We have 2 roosters: Inky, who is a pure black “Gallo Nero”, and Goldy, who is black and white and shines like gold in the sun. It will be interesting to see how the 3 chicks turn out. Goldy is a very lucky rooster. He was bought by a Chinese family, who have a store called China Town across the railroad tracks from us, for their dinner! But he escaped and made his way over the tracks, ending up in our yard and even going into one of our coops! I happened to see him in there and closed the door. Later the Chinese family came by, asking if we had seen the rooster. They even had a picture of him on a cell phone. My husband thought he was too beautiful to eat and offered to trade one of ours for Goldy.
We had too many roosters, because the last couple of hatchings had been all males, until we finally had one this Spring with 5 females. Alba said the gender of the chicks depends on the phase of the moon, and the temperature – higher temperature means females. I haven’t checked this out on Google yet.
Most people kill the excess roosters and eat them, but we are unable to do this. We had to get Alba to kill a couple of them for us. The roosters had a very happy life, running around the yard, scratching up weeds and insects , and chasing hens all day, and that’s the important thing.
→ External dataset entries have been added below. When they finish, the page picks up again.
-- ==== Sys2Proof/Tests/Slice0.lean ====
section
/-! SUPPORT. The author's tests: ill-formed commands the check refuses, worked examples of the spec, and for each statement with hypotheses a concrete state that meets them. -/

namespace Sys2Proof.Tests

set_option Elab.async false

open Sys2Proof Sys2Proof.Machine

/-! ### Ill-formed commands -/

theorem test_wf_profileReadEnd : (Instr.profileReadEnd (some (List.replicate 2047 0))).wf = false := by decide +kernel
theorem test_wf_profileFrameNotReady : (Instr.profileFrameNotReady (some (List.replicate 2048 0))).wf = false := by decide +kernel
theorem test_wf_fallbackPageReadEnd : (Instr.fallbackPageReadEnd (some [0x5C])).wf = false := by decide +kernel
theorem test_wf_advertReceipt : (Instr.advertReceipt .da { sender := 1, block := 0, entries := [] }).wf = false := by decide +kernel
theorem test_wf_advertisedCostWrite : (Instr.advertisedCostWrite 0 0 (.finite 60001)).wf = false := by decide +kernel
theorem test_wf_alarmReceipt_hop : (Instr.alarmReceipt .da 16 { epoch := 1, phaseCode := 1, origin := 1, zones := [] }).wf = false := by
  decide +kernel
theorem test_wf_alarmReceipt_zones :
    (Instr.alarmReceipt .da 0 { epoch := 1, phaseCode := 1, origin := 1, zones := List.replicate 9 1 }).wf = false := by decide +kernel
theorem test_wf_minuteEventPlu : (Instr.minuteEventPlu none 368640).wf = false := by decide +kernel
theorem test_wf_minuteEventFcu : (Instr.minuteEventFcu (some 368640) 0).wf = false := by decide +kernel
theorem test_wf_programmeReport_venue : (Instr.programmeReport 64 1 .stored).wf = false := by decide +kernel
theorem test_wf_programmeReport_id : (Instr.programmeReport 0 0 .stored).wf = false := by decide +kernel
theorem test_wf_pollDue_none : (Instr.pollDue []).wf = false := by decide +kernel
theorem test_wf_pollDue_twice : (Instr.pollDue [3, 3]).wf = false := by decide +kernel
theorem test_wf_fetchEndGood : (Instr.fetchEndGood (List.replicate 509 0)).wf = false := by decide +kernel
theorem test_wf_holdRequest : (Instr.holdRequest .quiet).wf = false := by decide +kernel
theorem test_wf_releaseRequest : (Instr.releaseRequest .quiet).wf = false := by decide +kernel
theorem test_wf_unknownCommand_known : (Instr.unknownCommand 0x10 []).wf = false := by decide +kernel
theorem test_wf_unknownCommand_long : (Instr.unknownCommand 0x77 (List.replicate 256 0)).wf = false := by decide +kernel
theorem test_wf_hostCommand_long : (Instr.setClock (List.replicate 256 0)).wf = false := by decide +kernel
Note: This article was an entry in our October – December 2014 writing contest. Click here to find out about our current writing contest.
COMMENTS(0)
I really enjoyed this story about the chickens! I have raised many chickens and have enjoyed them. Have 11 now (Rhode Island Reds) who started laying about 2 months ago, and one older hen. I have to give away eggs at 8 to 11 being laid a day!
I’m thinking on writing about them, if so will send to you.
Your website and emails are really great, thank you.
Jeanie
The hen cares for her children most affectionately. The rooster cares for the hen most stubbornly. The people care for the poultry most lovingly.
Nice narrative, but I wouldn’t call it a beginner’s guide. Maybe a beginner’s experience.